The Perils of Raccoon Domestication

Baby raccoons are adorable little critters; with soft furry faces and little paws that will melt even the coldest of hearts. Although cute and charming, raccoons are wild animals, baby or not. In fact, it takes thousands of years to domesticate a species of animal. For instance, the dog and cat have been bred in captivity for over 20,000 years. This is why we can take them in as pets without any danger or consequences.

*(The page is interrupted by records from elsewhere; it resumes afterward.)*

/-! ### onCtx -/

@[simp] theorem State.onCtx_cur (s : State) (c : CtxId) (f : CtxSt → CtxSt) : (s.onCtx c f).cur = s.cur := rfl
@[simp] theorem State.onCtx_agenda (s : State) (c : CtxId) (f : CtxSt → CtxSt) : (s.onCtx c f).agenda = s.agenda := rfl
@[simp] theorem State.onCtx_fresh (s : State) (c : CtxId) (f : CtxSt → CtxSt) : (s.onCtx c f).fresh = s.fresh := rfl
@[simp] theorem State.onCtx_cores (s : State) (c : CtxId) (f : CtxSt → CtxSt) : (s.onCtx c f).cores = s.cores := rfl
@[simp] theorem State.onCtx_dies (s : State) (c : CtxId) (f : CtxSt → CtxSt) : (s.onCtx c f).dies = s.dies := rfl
@[simp] theorem State.onCtx_mem (s : State) (c : CtxId) (f : CtxSt → CtxSt) : (s.onCtx c f).mem = s.mem := rfl
@[simp] theorem State.onCtx_net (s : State) (c : CtxId) (f : CtxSt → CtxSt) : (s.onCtx c f).net = s.net := rfl
@[simp] theorem State.onCtx_keys (s : State) (c : CtxId) (f : CtxSt → CtxSt) : (s.onCtx c f).keys = s.keys := rfl
@[simp] theorem State.onCtx_work (s : State) (c : CtxId) (f : CtxSt → CtxSt) : (s.onCtx c f).work = s.work := rfl
@[simp] theorem State.onCtx_dev (s : State) (c : CtxId) (f : CtxSt → CtxSt) : (s.onCtx c f).dev = s.dev := rfl
@[simp] theorem State.onCtx_sec (s : State) (c : CtxId) (f : CtxSt → CtxSt) : (s.onCtx c f).sec = s.sec := rfl
@[simp] theorem State.onCtx_pkg (s : State) (c : CtxId) (f : CtxSt → CtxSt) : (s.onCtx c f).pkg = s.pkg := rfl
@[simp] theorem State.onCtx_roots (s : State) (c : CtxId) (f : CtxSt → CtxSt) : (s.onCtx c f).roots = s.roots := rfl
@[simp] theorem State.onCtx_far (s : State) (c : CtxId) (f : CtxSt → CtxSt) : (s.onCtx c f).far = s.far := rfl

/-! ### setCore -/

@[simp] theorem State.setCore_cur (s : State) (c : CoreId) (x : CoreSt) : (s.setCore c x).cur = s.cur := rfl
@[simp] theorem State.setCore_agenda (s : State) (c : CoreId) (x : CoreSt) : (s.setCore c x).agenda = s.agenda := rfl
@[simp] theorem State.setCore_fresh (s : State) (c : CoreId) (x : CoreSt) : (s.setCore c x).fresh = s.fresh := rfl
@[simp] theorem State.setCore_ctxs (s : State) (c : CoreId) (x : CoreSt) : (s.setCore c x).ctxs = s.ctxs := rfl
@[simp] theorem State.setCore_dies (s : State) (c : CoreId) (x : CoreSt) : (s.setCore c x).dies = s.dies := rfl
@[simp] theorem State.setCore_mem (s : State) (c : CoreId) (x : CoreSt) : (s.setCore c x).mem = s.mem := rfl
@[simp] theorem State.setCore_net (s : State) (c : CoreId) (x : CoreSt) : (s.setCore c x).net = s.net := rfl
@[simp] theorem State.setCore_keys (s : State) (c : CoreId) (x : CoreSt) : (s.setCore c x).keys = s.keys := rfl
@[simp] theorem State.setCore_work (s : State) (c : CoreId) (x : CoreSt) : (s.setCore c x).work = s.work := rfl
@[simp] theorem State.setCore_dev (s : State) (c : CoreId) (x : CoreSt) : (s.setCore c x).dev = s.dev := rfl
@[simp] theorem State.setCore_sec (s : State) (c : CoreId) (x : CoreSt) : (s.setCore c x).sec = s.sec := rfl
@[simp] theorem State.setCore_pkg (s : State) (c : CoreId) (x : CoreSt) : (s.setCore c x).pkg = s.pkg := rfl
@[simp] theorem State.setCore_roots (s : State) (c : CoreId) (x : CoreSt) : (s.setCore c x).roots = s.roots := rfl
@[simp] theorem State.setCore_far (s : State) (c : CoreId) (x : CoreSt) : (s.setCore c x).far = s.far := rfl

/-! ### onCore -/

@[simp] theorem State.onCore_cur (s : State) (c : CoreId) (f : CoreSt → CoreSt) : (s.onCore c f).cur = s.cur := rfl
@[simp] theorem State.onCore_agenda (s : State) (c : CoreId) (f : CoreSt → CoreSt) : (s.onCore c f).agenda = s.agenda := rfl
@[simp] theorem State.onCore_fresh (s : State) (c : CoreId) (f : CoreSt → CoreSt) : (s.onCore c f).fresh = s.fresh := rfl
@[simp] theorem State.onCore_ctxs (s : State) (c : CoreId) (f : CoreSt → CoreSt) : (s.onCore c f).ctxs = s.ctxs := rfl
@[simp] theorem State.onCore_dies (s : State) (c : CoreId) (f : CoreSt → CoreSt) : (s.onCore c f).dies = s.dies := rfl
@[simp] theorem State.onCore_mem (s : State) (c : CoreId) (f : CoreSt → CoreSt) : (s.onCore c f).mem = s.mem := rfl
@[simp] theorem State.onCore_net (s : State) (c : CoreId) (f : CoreSt → CoreSt) : (s.onCore c f).net = s.net := rfl
@[simp] theorem State.onCore_keys (s : State) (c : CoreId) (f : CoreSt → CoreSt) : (s.onCore c f).keys = s.keys := rfl
@[simp] theorem State.onCore_work (s : State) (c : CoreId) (f : CoreSt → CoreSt) : (s.onCore c f).work = s.work := rfl
@[simp] theorem State.onCore_dev (s : State) (c : CoreId) (f : CoreSt → CoreSt) : (s.onCore c f).dev = s.dev := rfl
@[simp] theorem State.onCore_sec (s : State) (c : CoreId) (f : CoreSt → CoreSt) : (s.onCore c f).sec = s.sec := rfl
@[simp] theorem State.onCore_pkg (s : State) (c : CoreId) (f : CoreSt → CoreSt) : (s.onCore c f).pkg = s.pkg := rfl
@[simp] theorem State.onCore_roots (s : State) (c : CoreId) (f : CoreSt → CoreSt) : (s.onCore c f).roots = s.roots := rfl
@[simp] theorem State.onCore_far (s : State) (c : CoreId) (f : CoreSt → CoreSt) : (s.onCore c f).far = s.far := rfl

/-! ### onDie -/

@[simp] theorem State.onDie_cur (s : State) (d : Nat) (f : DieSt → DieSt) : (s.onDie d f).cur = s.cur := rfl
@[simp] theorem State.onDie_agenda (s : State) (d : Nat) (f : DieSt → DieSt) : (s.onDie d f).agenda = s.agenda := rfl
@[simp] theorem State.onDie_fresh (s : State) (d : Nat) (f : DieSt → DieSt) : (s.onDie d f).fresh = s.fresh := rfl
@[simp] theorem State.onDie_ctxs (s : State) (d : Nat) (f : DieSt → DieSt) : (s.onDie d f).ctxs = s.ctxs := rfl
@[simp] theorem State.onDie_cores (s : State) (d : Nat) (f : DieSt → DieSt) : (s.onDie d f).cores = s.cores := rfl
@[simp] theorem State.onDie_mem (s : State) (d : Nat) (f : DieSt → DieSt) : (s.onDie d f).mem = s.mem := rfl
@[simp] theorem State.onDie_net (s : State) (d : Nat) (f : DieSt → DieSt) : (s.onDie d f).net = s.net := rfl
@[simp] theorem State.onDie_keys (s : State) (d : Nat) (f : DieSt → DieSt) : (s.onDie d f).keys = s.keys := rfl
@[simp] theorem State.onDie_work (s : State) (d : Nat) (f : DieSt → DieSt) : (s.onDie d f).work = s.work := rfl
@[simp] theorem State.onDie_dev (s : State) (d : Nat) (f : DieSt → DieSt) : (s.onDie d f).dev = s.dev := rfl
@[simp] theorem State.onDie_sec (s : State) (d : Nat) (f : DieSt → DieSt) : (s.onDie d f).sec = s.sec := rfl
@[simp] theorem State.onDie_pkg (s : State) (d : Nat) (f : DieSt → DieSt) : (s.onDie d f).pkg = s.pkg := rfl
@[simp] theorem State.onDie_roots (s : State) (d : Nat) (f : DieSt → DieSt) : (s.onDie d f).roots = s.roots := rfl
@[simp] theorem State.onDie_far (s : State) (d : Nat) (f : DieSt → DieSt) : (s.onDie d f).far = s.far := rfl

/-! ### onMem -/

@[simp] theorem State.onMem_cur (s : State) (f : MemSt → MemSt) : (s.onMem f).cur = s.cur := rfl
@[simp] theorem State.onMem_agenda (s : State) (f : MemSt → MemSt) : (s.onMem f).agenda = s.agenda := rfl
@[simp] theorem State.onMem_fresh (s : State) (f : MemSt → MemSt) : (s.onMem f).fresh = s.fresh := rfl
@[simp] theorem State.onMem_ctxs (s : State) (f : MemSt → MemSt) : (s.onMem f).ctxs = s.ctxs := rfl
@[simp] theorem State.onMem_cores (s : State) (f : MemSt → MemSt) : (s.onMem f).cores = s.cores := rfl
@[simp] theorem State.onMem_dies (s : State) (f : MemSt → MemSt) : (s.onMem f).dies = s.dies := rfl
@[simp] theorem State.onMem_net (s : State) (f : MemSt → MemSt) : (s.onMem f).net = s.net := rfl
@[simp] theorem State.onMem_keys (s : State) (f : MemSt → MemSt) : (s.onMem f).keys = s.keys := rfl
@[simp] theorem State.onMem_work (s : State) (f : MemSt → MemSt) : (s.onMem f).work = s.work := rfl
@[simp] theorem State.onMem_dev (s : State) (f : MemSt → MemSt) : (s.onMem f).dev = s.dev := rfl
@[simp] theorem State.onMem_sec (s : State) (f : MemSt → MemSt) : (s.onMem f).sec = s.sec := rfl
@[simp] theorem State.onMem_pkg (s : State) (f : MemSt → MemSt) : (s.onMem f).pkg = s.pkg := rfl
@[simp] theorem State.onMem_roots (s : State) (f : MemSt → MemSt) : (s.onMem f).roots = s.roots := rfl
@[simp] theorem State.onMem_far (s : State) (f : MemSt → MemSt) : (s.onMem f).far = s.far := rfl

/-! ### onNet -/

@[simp] theorem State.onNet_cur (s : State) (f : NetSt → NetSt) : (s.onNet f).cur = s.cur := rfl
@[simp] theorem State.onNet_agenda (s : State) (f : NetSt → NetSt) : (s.onNet f).agenda = s.agenda := rfl
@[simp] theorem State.onNet_fresh (s : State) (f : NetSt → NetSt) : (s.onNet f).fresh = s.fresh := rfl
@[simp] theorem State.onNet_ctxs (s : State) (f : NetSt → NetSt) : (s.onNet f).ctxs = s.ctxs := rfl
@[simp] theorem State.onNet_cores (s : State) (f : NetSt → NetSt) : (s.onNet f).cores = s.cores := rfl
@[simp] theorem State.onNet_dies (s : State) (f : NetSt → NetSt) : (s.onNet f).dies = s.dies := rfl
@[simp] theorem State.onNet_mem (s : State) (f : NetSt → NetSt) : (s.onNet f).mem = s.mem := rfl
@[simp] theorem State.onNet_keys (s : State) (f : NetSt → NetSt) : (s.onNet f).keys = s.keys := rfl
@[simp] theorem State.onNet_work (s : State) (f : NetSt → NetSt) : (s.onNet f).work = s.work := rfl
@[simp] theorem State.onNet_dev (s : State) (f : NetSt → NetSt) : (s.onNet f).dev = s.dev := rfl
@[simp] theorem State.onNet_sec (s : State) (f : NetSt → NetSt) : (s.onNet f).sec = s.sec := rfl
@[simp] theorem State.onNet_pkg (s : State) (f : NetSt → NetSt) : (s.onNet f).pkg = s.pkg := rfl
@[simp] theorem State.onNet_roots (s : State) (f : NetSt → NetSt) : (s.onNet f).roots = s.roots := rfl
@[simp] theorem State.onNet_far (s : State) (f : NetSt → NetSt) : (s.onNet f).far = s.far := rfl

Instinctively bred in their genes, a baby raccoon will grow up to be a wild animal in almost all domestication cases. Continue reading to learn the basic dangers of owning or domesticating a wild raccoon, or any animal for that matter. Learn why it is important for wild animals to remain in their natural habitat and environment; and why humans should admire these fascinating creatures from afar, rather than inside their homes.

Property Damages

Raccoons are fascinating mammals because of their incredible dexterity, intellect, and inquisitiveness. They are highly capable animals that can open doors, lift latches, grab and hold, and much more; just as a human hand. These characteristics, among many others, are prime examples of how destructive a pet raccoon can be in a domesticated environment. Raccoons like to explore, investigate, and dig around. In a residential setting, this can be disastrous. Because there is no controlling or training an adolescent or adult raccoon, there is no chance of teaching them to behave indoors. They are highly intelligent, which also contributes to their stubbornness for domestication.

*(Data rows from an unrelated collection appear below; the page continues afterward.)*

-- ==== Sys2Proof/Tests/WitnessEvents.lean ====
section
/-! SUPPORT. Concrete states that meet the hypotheses of the statements about the events of issue, engines, the network,
service, regions and capsules. -/

namespace Sys2Proof.Tests

open Sys2Proof.Machine

set_option Elab.async false

/-! ## Issue -/

/-- The context that executes. -/
def c0 : CtxId := State.reset.cur
/-- Its core. -/
def k0 : CoreId := c0.coreId

/-- A fetch of an address that the TLB maps. -/
theorem witness_fetch :
    let s := paged.onWait c0 fun w => { w with fetch := some 0x4000 }
    c0.die < 4 ∧ c0.core < 128 ∧ c0.ctx < 4 ∧ (s.ctx c0).wait.fetch = some 0x4000 ∧
    got (s.xlate (s.tlbOf k0 false) (s.worldOf k0) none xFetch 0x4000) = some mapped ∧ s.mem.serves 0x8000 = true ∧
    Map.find s.mem.ecc (sectorOf 0x8000) = none := by decide +kernel

/-- A parked context whose condition holds, and one that has held issue too long, alone and beside another. -/
theorem witness_issue :
    let parked := (run.onWait c0 fun w => { w with park := some (.engine .me) }).onCore k0 fun x => { x with holder := none }
    let long := (run.onDie 0 fun d => { d with cyc := 5120 }).onWait c0 fun w => { w with overdue := true }
    let two := (long.onCtx (k0.ctx 1) fun x => { x with unit := (run.ctx c0).unit }).onSlot 0 1 fun x => { x with state := 2 }
    ((parked.core k0).holder = none ∧ (parked.ctx c0).wait.park.isSome = true ∧
      parked.nextReady k0 (parked.core k0).last = some 0) ∧
    (long.holds c0 = true ∧ 4096 ≤ (long.die 0).cyc - (long.ctx c0).wait.issueStart ∧ (long.ctx c0).wait.overdue = true ∧
      5120 ≤ (long.die 0).cyc - (long.ctx c0).wait.issueStart ∧ long.otherReady c0 = false) ∧
    (two.holds c0 = true ∧ two.otherReady c0 = true ∧ (two.ctx c0).wait.overdue = true) := by decide +kernel

/-- A fence that holds issue with its condition true. -/
theorem witness_release :
    let s := (run.onCore k0 fun x => { x with icache := [(0, 0x2800000000000004)] }).onWait c0 fun w => { w with hold := some .fence }
    s.holds c0 = true ∧ (s.ctx c0).wait.hold.isSome = true ∧ (s.ctx c0).wait.fetch = none ∧ s.running c0 = true ∧
    (s.ctx c0).wait.traps = [] ∧ s.heldInstr c0 = some (.fence always .sys .full) ∧ s.guardTrue c0 always = true ∧
    s.fenceReady c0 .sys .full = true ∧ (s.die c0.die).cyc - (s.ctx c0).wait.issueStart < 5120 := by decide +kernel

/-- A waiting trap with a handler. -/
theorem witness_trap_entry :
    let q : TrapReq := ⟨0, 0x20, 0x100, 0x4000, none, false, false, none, [], .none, true⟩
    let s := (run.onCtl c0 fun k => { k with trapv := 0x4001 }).onWait c0 fun w => { w with traps := [q] }
    (s.ctx c0).wait.traps = [q] ∧ s.running c0 = true ∧ s.trapReady c0 = true ∧ (s.ctx c0).wait.fetch = none ∧
    s.holds c0 = true ∧ (s.ctx c0).cap = none ∧ (s.ctx c0).ctl.frec[0].getLsbD 31 = false ∧
    (s.ctx c0).ctl.trapv.getLsbD 0 = true := by decide +kernel

/-! ## Engines -/

/-- An operation of context 0 on handle 1. -/
def op (i : Instr) (args : List Word) : EngOp :=
  { id := 5, ctx := 0, instr := i, pc := 0, args := args, entry := 0, binds := [(1, some space)], pos := 0, buf := EngBuf.reset,
    route := none, sampled := [], events := evNone, after := [], acq := Stamp.zero, late := none, halted := none, failed := none,
    replay := false, mid := false, stopRow := false }

/-- `ported` with handle 1 and the page, with an operation active. -/
def busy (e : Engine) (x : EngOp) : State :=
  ported.onCore k0 fun y => match e with
    | .me => { y with handles := [(1, space)], stlb := [page], me := { y.me with active := some x } }
    | .ce => { y with handles := [(1, space)], stlb := [page], ce := { y.ce with active := some x } }

/-- A shadow set that is filled, with no operation active. -/
theorem witness_activate :
    let s := after .cfill { ported with ctxs := (ported.onRegs c0 fun r => { r with ce := [0, 1, 2 ^ 32] }).ctxs }
    (s.eng k0 .ce).active = none ∧ (s.eng k0 .ce).shadow.isSome = true ∧ s.passedWord k0 = none ∧
    s.returning k0 .ce = none := by decide +kernel

/-- CFILL and CPY at their first granule. -/
theorem witness_land :
    let f := op .cfill [0, 1, 2 ^ 32]
    let y := op (.cpy false .none 0) [64, 0x4000, 1, 2 ^ 32]
    let s := busy .ce f
    let t := busy .ce y
    ((s.eng k0 .ce).active = some f ∧ (s.ctx (k0.ctx f.ctx)).wait.stop ≠ .stopped ∧ s.workDone k0 f = false ∧
      f.bound (f.args.getD 2 0) = some space ∧ space.addr (argRow (f.args.getD 2 0)) (f.pos * 16) % 16 = 0) ∧
    ((t.eng k0 .ce).active = some y ∧ t.workDone k0 y = false ∧ y.bound (y.args.getD 3 0) = some space ∧
      space.addr (argRow (y.args.getD 3 0) + y.pos) y.buf.outPos % 16 = 0 ∧
      (match t.engRead k0 y true xCopyRead (rowVa y.args y.pos + BitVec.ofNat 64 y.buf.outPos) 16 with
      | .got _ _ bad => !bad
      | .wait | .fault _ _ => false) = true) := by
  and_intros <;> decide +kernel

/-- A token of CSTRM whose bytes have been read, and room for it. -/
theorem witness_stream_out :
    let x : EngOp := { op (.cstrm 0) [8, 0x4000, 0] with buf := { EngBuf.reset with raw := List.replicate 8 0 } }
    let s := busy .ce x
    s.workDone k0 x = false ∧ got (s.opOut k0 x (x.args.getD 2 0).toNat) = some (6, false) ∧
    min (tokenBytes false) ((x.args.headD 0).toNat - x.pos * tokenBytes false) ≤ x.buf.raw.length ∧
    (s.outPort k0 6).buf.length < 4 := by decide +kernel

/-- The greatest steer token for a drain, and a data token for CSINK that fits its maximum. -/
theorem witness_take :
    let m := op (.mdrain false (some 0)) [16]
    let n := op .csink [8, 0x4000, 0]
    let s := (busy .me m).onIn k0 4 fun p => { p with buf := [⟨.steer, 15, none⟩] }
    let t := (busy .ce n).onIn k0 4 fun p => { p with buf := [⟨.data, 7, none⟩] }
    ((s.eng k0 .me).active = some m ∧ m.route = none ∧ got (s.opIn k0 m 0) = some (4, false) ∧
      (s.inPort k0 4).head = some ⟨.steer, 15, none⟩ ∧ (15 : Vec).toNat ≤ 15) ∧
    ((t.eng k0 .ce).active = some n ∧ n.buf.out = [] ∧ got (t.opIn k0 n (n.args.getD 2 0).toNat) = some (4, false) ∧
      n.pos * tokenBytes false + tokenBytes false ≤ (n.args.headD 0).toNat ∧ (t.inPort k0 4).head = some ⟨.data, 7, none⟩) := by
  decide +kernel

/-- An operation whose work is done, an MROUTE among them, and one that has failed. -/
theorem witness_op_end :
    let f := { op .cfill [0, 1, 2 ^ 32] with pos := 4 }
    let m := op .mroute [15, 0, 0]
    let x := { op .cfill [0, 1, 2 ^ 32] with failed := some (FCode.hbound, 0) }
    (∀ y ∈ [(Engine.ce, f), (.me, m)], let s := busy y.1 y.2
      y.2.failed = none ∧ y.2.halted = none ∧ y.2.late = none ∧ y.2.stopRow = false ∧ s.workDone k0 y.2 = true ∧
      s.opAcked k0 y.2 = true ∧ y.2.events = evNone) ∧
    ((busy .ce x).eng k0 .ce).active = some x ∧ x.events = evNone ∧ (busy .ce x).passedWord k0 = none := by decide +kernel

/-- A held matrix word whose copy is done, with the shadow set full and free. -/
theorem witness_chain :
    let h : HeldWord := { instr := .mma false false, pc := 0, args := [0, 16, 2 ^ 32, 2 ^ 32], fmt := 0, copy := 5, ready := true,
                          passed := none, after := [], acq := Stamp.zero }
    let s := ported.onCtx c0 fun x => { x with held := some h }
    let t := s.onCore k0 fun x => { x with me := { x.me with shadow := some (op .mroute [0, 0, 0]) } }
    (s.ctx (k0.ctx 0)).held = some h ∧ h.passed = none ∧ h.ready = true ∧ (s.ctx (k0.ctx 0)).wait.stop ≠ .stopped ∧
    (t.core k0).me.shadow.isSome = true ∧ (s.core k0).me.shadow = none ∧ s.passedWord k0 = none ∧ s.returning k0 .me = none ∧
    fmtSuits h.instr h.args ((s.core k0).entry h.fmt) = true := by decide +kernel

/-! ## The network -/

/-- A die whose router (2, 0) sends circuit 9 from core 0's output stage to (2, 1), in every slot of the present cycle. -/
def wired (out inp : Nat) : State :=
  let e : BitVec 32 := BitVec.ofNat 32 (2 ^ 31 + inp * 2 ^ 16 + 9)
  State.reset.onLink 0 fun x => { x with tab := [((((32 * 40 + out) * 2 + 0) * 64) + 0, e)] }

/-- A selection that waits. -/
theorem witness_bank : ((State.reset.onLink 0 fun x => { x with next := some [(0, 1)] }).die 0).net.next = some [(0, 1)] := by decide

/-- A token at a client's output with a credit, for a row output, a column output and a client output. -/
theorem witness_send : ∀ o ∈ [1, 17, 27],
    ∀ p ∈ (clientPorts 0 32 26 1).head?,
    let s := (wired o 26).onOutOf p fun x => { x with bound := true, circ := 9, credits := 1, buf := [⟨.data, 7, none⟩] }
    s.slotFree 0 32 o = true ∧ slotV (s.slotNow 0 32 o) = true ∧ slotIn (s.slotNow 0 32 o) = 26 ∧
    s.producerOf 0 32 26 (slotCirc (s.slotNow 0 32 o)) = some p ∧ (s.outOf p).credits ≠ 0 ∧ (s.outOf p).buf = [⟨.data, 7, none⟩] ∧
    s.outStands p = false := by
  decide +kernel

/-- The client port exists. -/
theorem witness_send_port : (clientPorts 0 32 26 1).head?.isSome = true ∧ (clientPorts 0 32 26 3).head?.isSome = true := by
  decide +kernel

/-- A token on a link, and one at a client's input. -/
theorem witness_arrive :
    let f : TokFlight := { tok := ⟨.data, 7, none⟩, launch := 0, circ := 9, router := 32, inp := 3, ready := 0, here := false, out := none }
    let s := State.reset.onLink 0 fun x => { x with transit := [f] }
    let g := { f with out := some 26 }
    let t := State.reset.onLink 0 fun x => { x with transit := [g] }
    (((s.die 0).net.transit.find? fun f => !f.here && f.router == 32 && f.inp == 3 && f.circ == 9) = some f ∧ f.ready ≤ (s.die 0).cyc) ∧
    ∀ p ∈ (clientPorts 0 32 26 3).head?, let u := t.onInOf p fun x => { x with bound := true, circ := 9 }
      ((u.die 0).net.transit.find? fun f => !f.here && f.router == 32 && f.inp == 3 && f.circ == 9) = some g ∧
      u.consumerOf 0 32 26 9 = some p ∧ (u.inOf p).launch = g.launch := by decide +kernel

/-- A credit on its way back along the circuit from router (2, 0)'s client input to its client output. -/
theorem witness_credit : ∀ q ∈ (clientPorts 0 32 26 3).head?, ∀ p ∈ (clientPorts 0 32 26 1).head?,
    let s := ((wired 26 26).onOutOf p fun x => { x with bound := true, circ := 9, launch := 3 }).onNet fun x =>
      { x with credits := [⟨q, 9, 3⟩] }
    s.net.credits[0]? = some ⟨q, 9, 3⟩ ∧ s.traceBack 0 q.place.1 q.place.2 9 24 = some (.inl p) ∧ (s.outOf p).launch = 3 := by
  decide +kernel

/-- A credit of a circuit that comes in by bridge 0 of the die. -/
theorem witness_bridge_credit : ∀ q ∈ (clientPorts 0 32 26 3).head?,
    let r : RxStream := { circ := 9, world := 1, launch := 3, vec := false, buf := [], marker := none, fwd := none }
    let s := ((wired 26 35).onLink 0 fun x => { x with rx := [(7, r)] }).onNet fun x => { x with credits := [⟨q, 9, 3⟩] }
    s.net.credits[0]? = some ⟨q, 9, 3⟩ ∧ s.traceBack 0 q.place.1 q.place.2 9 24 = some (.inr 7) ∧
    Map.find (s.die 0).net.rx 7 = some r := by
  decide +kernel

/-- A port bound to a handle of four rows, with a token at its head. -/
theorem witness_ring :
    let u : UnitRef := { launch := 2 ^ 32 + 1, home := 0, unit := 0, world := 1, ports := [(0, (4, true))], outs := [],
                         rings := [(0, (1, 0))], page := 0, pending := 0, fmts := [] }
    let s := ((run.onCtx c0 fun x => { x with unit := some u }).onCore k0 fun x => { x with handles := [(1, space)] }).onIn k0 4 fun p =>
      { p with buf := [⟨.data, 7, none⟩] }
    let a := space.addr 0 0 + 64 * (s.inPort k0 4).ring % ((space.rows - 0) * space.rowBytes)
    (s.ctx c0).unit = some u ∧ Map.find u.rings 0 = some (1, 0) ∧ Map.find u.ports 0 = some (4, true) ∧
    (s.inPort k0 4).head = some ⟨.data, 7, none⟩ ∧ Map.find (s.core k0).handles 1 = some space ∧
    (s.core k0).fullAre ((List.range 4).map fun i => a / 16 + i) false = true := by decide +kernel

/-- A beat of a capsule for core 1 of the next column, at router (2, 0), and room for it. -/
theorem witness_beat :
    let b : Beat := { cap := 9, chan := .capsule, world := 1, place := 4, router := 32, inp := 26, ready := 0 }
    let s := State.reset.onLink 0 fun x => { x with beats := [b] }
    s.beatOut 0 b < 26 ∧ s.slotFree 0 32 (s.beatOut 0 b) = true ∧ s.pickBeat 0 32 (s.beatOut 0 b) = some b ∧
    (s.die 0).net.feed = [] := by decide +kernel

/-- A flit of one token: sent while its allowance lasts, and received by the die at the far end. -/
theorem witness_bridge :
    let x : FlitEntry := { tag := 0x24000007, val := 5, clock := none, launch := 1, beat := none }
    let r : RxStream := { circ := 9, world := 1, launch := 1, vec := false, buf := [], marker := none, fwd := none }
    let s := ((State.reset.onEnd 0 0 fun l => { l with queue := [x] }).onLink 0 fun n =>
        { n with tx := [(7, { circ := 9, world := 1, launch := 1, vec := false, left := 1, allow := 0 })], rx := [(7, r)] }).onEnd 3 1 fun l =>
      { l with wire := [⟨0, [x]⟩] }
    ((s.link 0 0).width 0 0 ≠ 0 ∧ (s.link 0 0).failed = false ∧ (s.link 0 0).retry.length < 256 ∧
      (packFlit 0 [] 240 (s.die 0).net.tx (s.link 0 0).queue).1 = [x] ∧ [x] ≠ []) ∧
    peerOf 0 0 = some (3, 1) ∧ (s.link 3 1).wire = [⟨0, [x]⟩] ∧ (s.link 0 0).expect = 0 ∧ (s.link 0 0).taken = 0 ∧
    tagBad x.tag = false ∧ tagField x.tag 26 3 = 1 ∧ Map.find (s.die 0).net.rx (0 * 65536 + tagField x.tag 0 16) = some r ∧
    tagField x.tag 29 3 = r.world % 8 ∧ tagKind x.tag ≠ .marker ∧ peerOf 3 1 = some (0, 0) ∧ peerOf 0 2 = some (4, 32) := by
  decide +kernel

/-! ## Service -/

/-- Lanes at the ends of their range, a link with a spare, with none left, and with a lane that retrains, and a channel that
is free, paused, or retired. -/
theorem witness_service :
    nodeOk 0 0 = true ∧ 0 < laneCount 0 0 ∧ nodeOk 4 35 = true ∧ 0 < laneCount 4 35 ∧
    (∀ x ∈ [(0, 0), (4, 0), (4, 35)], (State.reset.link x.1 x.2).retrain = none ∧
      (State.reset.link x.1 x.2).spared.length < spareLanes x.1 x.2 ∧
      let s := State.reset.onEnd x.1 x.2 fun l => { l with spared := [1, 2, 3, 4] }
      (s.link x.1 x.2).retrain = none ∧ spareLanes x.1 x.2 ≤ (s.link x.1 x.2).spared.length) ∧
    ((State.reset.onEnd 0 0 fun l => { l with retrain := some 5 }).link 0 0).retrain ≠ none ∧
    (∀ c ∈ [0, 255], ((State.reset.die (c % 8 / 2)).sched.rom = false) ∧ (∀ x ∈ State.reset.mem.paused, x % 8 ≠ c % 8) ∧
      c ∉ State.reset.mem.paused ∧ c ∉ State.reset.mem.retired) ∧
    (∃ x ∈ (State.reset.onMem fun m => { m with paused := [8] }).mem.paused, x % 8 = 0 % 8) ∧
    8 ∈ (State.reset.onMem fun m => { m with paused := [8] }).mem.paused := by decide +kernel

The destruction possibilities are endless. They can knock over good china, burrow inside mattresses, rip up upholstery, bury and hide household ornaments, help themselves to the refrigerator, raid the garbage cans, rip out dry wall, tear down curtains, and more. Keep in mind, they are also nocturnal. Some may recommend caging a raccoon for a possible solution; however, caging raccoons is even worse than allowing them access to roam free. Wild animals are not meant to be caged, therefore, it is not advised to own one as a pet if proper care cannot be provided on a consistent basis. Animal sanctuaries, such as zoos and rehabilitation centers, are the only settings that are appropriate for wild animal domestication.

Health Consequences

Property damage is not the worst risk associated with owning a pet raccoon. Health concerns are another danger to fully understand before taking in a wild animal. Raccoons are common carriers of many illnesses that can affect humans and other animals, such as dogs and cats. Diseases like rabies, distemper, canine hepatitis, roundworm, lice, ticks, and scabies, are among a few of the most commonly diagnosed in North America. These illnesses can be passed along by fur, saliva, urine, droppings, and blood. If a raccoon bites or scratches a person, they are at risk to catching a disease if the animal is a carrier of one.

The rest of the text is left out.